Goulets d’étranglement mondiaux 

Quelle sont donc les causes de ces perturbations dans les chaînes d’approvisionnement, qui plombent l’économie mondiale? Christoph Wolleb, directeur de la gestion des chaînes d’approvisionnement et des opérations chez KPMG Suisse, identifie trois causes principales: les pénuries de matières premières essentielles, les problèmes de logistique – notamment le manque de navires et de conteneurs – et les fermetures d’usines en Asie dues aux restrictions sanitaires. 

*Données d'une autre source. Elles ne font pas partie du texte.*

/-- Over a mapping in force the difference decides (08 R373–R375). -/
theorem timesetRun_over {off : Int} (h : s.t.off = some off) :
    (timesetRun s o wall tick).t =
      if askedOff wall tick - off = 0 ∧ s.t.slewLeft = 0 then s.t
      else if askedOff wall tick - off < 0 then (eraStart (mapSet s (askedOff wall tick) 0 wall tick) o).t
      else if askedOff wall tick - off ≤ 1024 then (mapSet s off (askedOff wall tick - off).toNat wall tick).t
      else (mapSet s (askedOff wall tick) 0 wall tick).t := by
  unfold timesetRun
  rw [h]
  simp only [apply_ite State.t]
  rfl

theorem timesetRun_back {off : Int} (h : s.t.off = some off) (hd : askedOff wall tick < off) :
    (timesetRun s o wall tick).t = (eraStart (mapSet s (askedOff wall tick) 0 wall tick) o).t := by
  rw [timesetRun_over o h, if_neg (by omega), if_pos (by omega)]

/-- A step of up to 1 024 ticks that is not backward is slewed; one of 0 takes the place of a slew that runs. -/
theorem timesetRun_slew {off : Int} (h : s.t.off = some off) (h0 : ¬(askedOff wall tick = off ∧ s.t.slewLeft = 0))
    (hlo : off ≤ askedOff wall tick) (hhi : askedOff wall tick ≤ off + 1024) :
    (timesetRun s o wall tick).t = (mapSet s off (askedOff wall tick - off).toNat wall tick).t := by
  rw [timesetRun_over o h, if_neg (by omega), if_neg (by omega), if_pos (by omega)]

theorem timesetRun_forward {off : Int} (h : s.t.off = some off) (hd : off + 1024 < askedOff wall tick) :
    (timesetRun s o wall tick).t = (mapSet s (askedOff wall tick) 0 wall tick).t := by
  rw [timesetRun_over o h, if_neg (by omega), if_neg (by omega), if_neg (by omega)]

/-- The mapping in force asked for again changes nothing. -/
theorem timesetRun_same (h : s.t.off = some (askedOff wall tick)) (hl : s.t.slewLeft = 0) : timesetRun s o wall tick = s := by
  unfold timesetRun
  rw [h]
  exact if_pos ⟨sub_self _, hl⟩

end

/-- The fields of a TIMESET read back, and its checks pass. -/
theorem opTimeset_runs {s : State} (hr : timesetReady s = true) (c : Ctx) {wall : BitVec 64} {tick : BitVec 48}
    (hv : timesetValue wall tick = true) :
    opTimeset s c (beBytes 8 wall.toNat ++ beBytes 6 tick.toNat) = opDone (timesetRun s c.origin wall tick) [] := by
  have hwall : plField (beBytes 8 wall.toNat ++ beBytes 6 tick.toNat) 0 8 = wall.toNat :=
    (plField_front ..).trans (Nat.mod_eq_of_lt wall.isLt)
  have htick : plField (beBytes 8 wall.toNat ++ beBytes 6 tick.toNat) 8 6 = tick.toNat :=
    (plField_behind 8 _ 0 6 _).trans ((plField_last ..).trans (Nat.mod_eq_of_lt tick.isLt))
  unfold opTimeset
  simp only [hwall, htick, BitVec.ofNat_toNat, BitVec.setWidth_eq]
  exact guarded_pass _ _ _ (by simp [hr, hv])

theorem row_timeset {s : State} {h : Hdr} (c : CanChange s h keeper) (hr : timesetReady s = true) {wall : BitVec 64}
    {tick : BitVec 48} (hv : timesetValue wall tick = true) :
    rowRun s h 0x10 (beBytes 8 wall.toNat ++ beBytes 6 tick.toNat) =
      answered (timesetRun s (orgPkt h.src) wall tick) h stDone [] :=
  row_answered c 0x10 _ (by decide) rfl (by simp [lenOk, beBytes_length]) (by decide) (by decide) (by decide) rfl rfl rfl
    (by decide) (by decide) (opTimeset_runs hr (ctxOf s h) hv)

/-- Settles O23: a TIMESET in order runs `timesetRun`, whose cases are told by the offset asked for against the one in force. -/
theorem timesetMaps : Obligations.TimesetMaps := by
  intro s h wall tick c hg hts hu hor hw ht
  have hr : timesetReady s = true := by simp [timesetReady, isOrphan, hg, hts, hu, hor]
  have hv : timesetValue wall tick = true := by simpa [timesetValue] using ⟨hw, ht⟩
  have hrow : exec (.timeset h wall tick) s = .next (answered (timesetRun s (orgPkt h.src) wall tick) h stDone []) :=
    congrArg _ (row_timeset c hr hv)
  refine ⟨fun hn => ⟨_, hrow, ?_⟩, fun o ho hd => ⟨_, hrow, ?_⟩, fun o ho hlo hhi => ⟨_, hrow, ?_⟩,
    fun o ho hd => ⟨_, hrow, ?_⟩, fun (ho : s.t.off = some (askedOff wall tick)) => ⟨fun hl => ?_, fun hl => ⟨_, hrow, ?_⟩⟩⟩
  · rw [timesetRun_first _ hn]
    exact ⟨rfl, rfl, rfl⟩
  · rw [timesetRun_back _ ho hd]
    exact ⟨rfl, rfl, rfl⟩
  · rw [timesetRun_slew _ ho (fun e => hlo.ne' e.1) hlo.le hhi]
    exact ⟨rfl, rfl, Int.toNat_of_nonneg (sub_nonneg.mpr hlo.le), rfl⟩
  · rw [timesetRun_forward _ ho hd]
    exact ⟨rfl, rfl, rfl⟩
  · rw [hrow, timesetRun_same _ ho hl]
  · rw [timesetRun_slew _ ho (fun e => hl e.2) le_rfl (by omega)]
    exact ⟨rfl, rfl, congrArg Int.toNat (sub_self _)⟩

end Sys2Proof.Machine
end

section
/-! SUPPORT. Writes of the unit's own parameters: the cable clock, RIDGE.TERM, tally windows, alarm enables, waveform sizes and AOUT.ENABLE
(08 R384, 16 R699, R706, R728, 18 R772, R774, R794, 20 R893). -/

namespace Sys2Proof.Machine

«La fermeture d’une usine pendant une semaine ne signifie pas que les entreprises devront attendre une semaine de plus pour obtenir des produits, explique-t-il. Cela désorganise l’ensemble de la chaîne d’approvisionnement et la reprise prend dix fois plus de temps que la perturbation.»

Comme la majeure partie de l’Europe, la Suisse subit encore les effets des fermetures de ports liées à la pandémie dans le monde entier, les pays ayant imposé des confinements pour enrayer la propagation du virus. Les ports de la région Asie-Pacifique et des États-Unis sont toujours confrontés à des arriérés et à des embouteillages, ce qui a entraîné une pénurie mondiale de conteneurs d’expédition et a rendu plus difficile et plus coûteux le transport de marchandises par voie maritime de l’Asie vers l’Europe. 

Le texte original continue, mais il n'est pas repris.